Upsert in Slick 3

An upsert means inserting a row into a database if it doesn’t already exist, or updating the row if it does exist. The Slick database library knows how to do upserts. This posts takes a look at the built-in support, and gives an example of what you can do if you need to roll your own upsert logic.

This is part of a series on Slick, for material in or being added to Essential Slick.

Built in Support

In Slick an upsert is provided by the method insertOrUpdate. If you have a table and a representation of a row you can insertOrUpdate that row. Very convenient.

This means two things:

  • Slick will automatically decide what it needs to do for you (INSERT or UPDATE or something else). I’m being vague here, because “what it needs to do” could well vary depending on the database product you are using.
  • Slick needs a way to match the value you have to some row in the database. The usual way to do that is with a primary key (composite or otherwise).

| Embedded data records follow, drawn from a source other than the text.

/-- One scheduled or running sounding step (R203 to R211). -/
structure SoundStep where
  /-- the step's slot (16; 07 R205). -/
  slot : Nat := 0
  /-- SET (32; 07 R207). -/
  set_ : Nat := 0
  /-- STEP (16; 07 R207). -/
  step : Nat := 0
  /-- LAST (1; 07 R218). -/
  last : Bool := false
  /-- START (64; 07 R203). -/
  start : Nat := 0
  /-- STEP_MA (32; 07 R203). -/
  stepMa : Int := 0
  /-- STEP_W of the final READY sent (32; 07 R203). -/
  stepW : Int := 0
  /-- LENGTH in base intervals (16; 07 R203). -/
  length : Nat := 10
  /-- CAPTURE (1; 07 R204). -/
  capture : Bool := false
  /-- partner LANE role (32; 07 R231). -/
  partnerRole : Nat := 0
  /-- its epoch (16; 07 R231). -/
  partnerEpoch : Nat := 0
  /-- tide-table entry taken (10; 07 R205). -/
  entry : Nat := 0
  /-- scheduled, decided, running, capturing, fitting or ended (enum; 07 R211). -/
  phase : StepPhase := .scheduled
  /-- a matching READY arrived since angle 0 of N - 4 (1; 07 R206). -/
  readyOk : Bool := false
  /-- a READY that differed arrived (1; 07 R206). -/
  readyDiff : Bool := false
  /-- partner's STEP_W (32; 07 R206). -/
  partnerW : Int := 0
  /-- partner's tide source instance (1; 07 R206). -/
  partnerSource : Nat := 0
  /-- partner's ACTIVE received (1; 07 R208). -/
  activeSeen : Bool := false
  /-- clock time of START (64; 07 R208). -/
  t0 : Nat := 0
  /-- outcome code (0 none) (8; 07 R206). -/
  outcome : Nat := 0
  /-- the step ends at the next alignment instant (1; 07 R208). -/
  endAtAlign : Bool := false
  /-- CLIPPED (1; 07 R210). -/
  clipped : Bool := false
  /-- DISTURBED (1; 07 R210). -/
  disturbed : Bool := false
  /-- the step ended early or ran ALONE (1; 07 R209). -/
  endedEarly : Bool := false
  /-- capture instants taken (16; 07 R212). -/
  capCount : Nat := 0
  /-- cycle at whose angle 0 READY was last sent (64; 07 R206). -/
  readyCycle : Option Nat := none
  /-- capture buffer per port, newest first, until the set is complete (model region; 07 R213). -/
  caps : Table (List CapSample) := []
  /-- states saved at the first capture instant, per cell index (128 x 14 FP32 x 18; 07 R214). -/
  capX : Table (List Rat) := []
  /-- ports that entered STALL during the capture (list; 07 R216). -/
  stalled : List Nat := []
  deriving DecidableEq, Repr

/-- An accepted fit of a cell in an open set (R214, R219). -/
structure Fit where
  /-- SET (32; 07 R218). -/
  set_ : Nat := 0
  /-- STEP (16; 07 R217). -/
  step : Nat := 0
  /-- the cell, as index of the table of cells (12; 07 R219). -/
  index : Nat := 0
  /-- sum of w^2 (V2; 07 R219). -/
  rhoD : Rat := 0
  /-- - sum of d w (V2; 07 R219). -/
  rhoM : Rat := 0
  /-- sum of k^2; 0 when kappa was not fitted (V2; 07 R219). -/
  kapD : Rat := 0
  /-- - sum of d' k (V2; 07 R219). -/
  kapM : Rat := 0
  /-- kappa was fitted (1; 07 R219). -/
  kapFit : Bool := false
  /-- sum of squared residuals (V2; 07 R219). -/
  sumRes : Rat := 0
  /-- instants in the sums (16; 07 R219). -/
  count : Nat := 0
  /-- mean Tc (K; 07 R219). -/
  tc : Rat := 0
  deriving DecidableEq, Repr

/-- A set still open (R218). -/
structure OpenSet where
  /-- SET (32; 07 R218). -/
  set_ : Nat := 0
  /-- START of its first step (64; 07 R218). -/
  start : Nat := 0
  /-- t0 of its first step, once that has come (64; 07 R218). -/
  t0 : Option Nat := none
  deriving DecidableEq, Repr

An example will make this clearer. Let’s say we’re running a movie reviews database. We have film titles with a rating. In Slick we might model rows with a Review case class for the ReviewTable:

final case class Review(title: String, rating: Int, id: Long = 0L)

// Hello to Jason Isaacs
final class ReviewTable(tag: Tag) extends Table[Review](tag, "review") {
  def id      = column[Long]("id", O.PrimaryKey, O.AutoInc)
  def title   = column[String]("title")
  def rating  = column[Int]("rating")
  def * = (title, rating, id) <> (Review.tupled, Review.unapply)
}

val reviews = TableQuery[ReviewTable]

We can conjure up some reviews, and construct a program that will create the database, populate it, and give us back the content:

val testData = Seq(
  Review("Godzilla", 8),
  Review("Godzilla Raids Again", 6),
  Review("King Kong vs. Godzilla", 5)
)

val action = for {
  _     <- reviews.schema.create
  _     <- reviews ++= testData
  films <- reviews.result
} yield films

If you’re not familiar with Slick 3, you don’t need to worry about the details above too much. The key point here is that Slick works by running an action (such as DBIO[T]) via an interpreter. The result will be a Future[T].

Let’s run the above:

val db = ??? // assume we have a database set up
val future = db.run(action).map { _ foreach println }
Await.result(future, 2 seconds)
// Output:
// Review(Godzilla,8,1)
// Review(Godzilla Raids Again,6,2)
// Review(King Kong vs. Godzilla,5,3)  

Because we’re selecting all film reviews, we end up with a Future[Seq[Review]]. For the rest of this post we are dealing with inserting and updating. By default we’ll get back a count of affected rows. This means the results we will work with are going to be Future[Int].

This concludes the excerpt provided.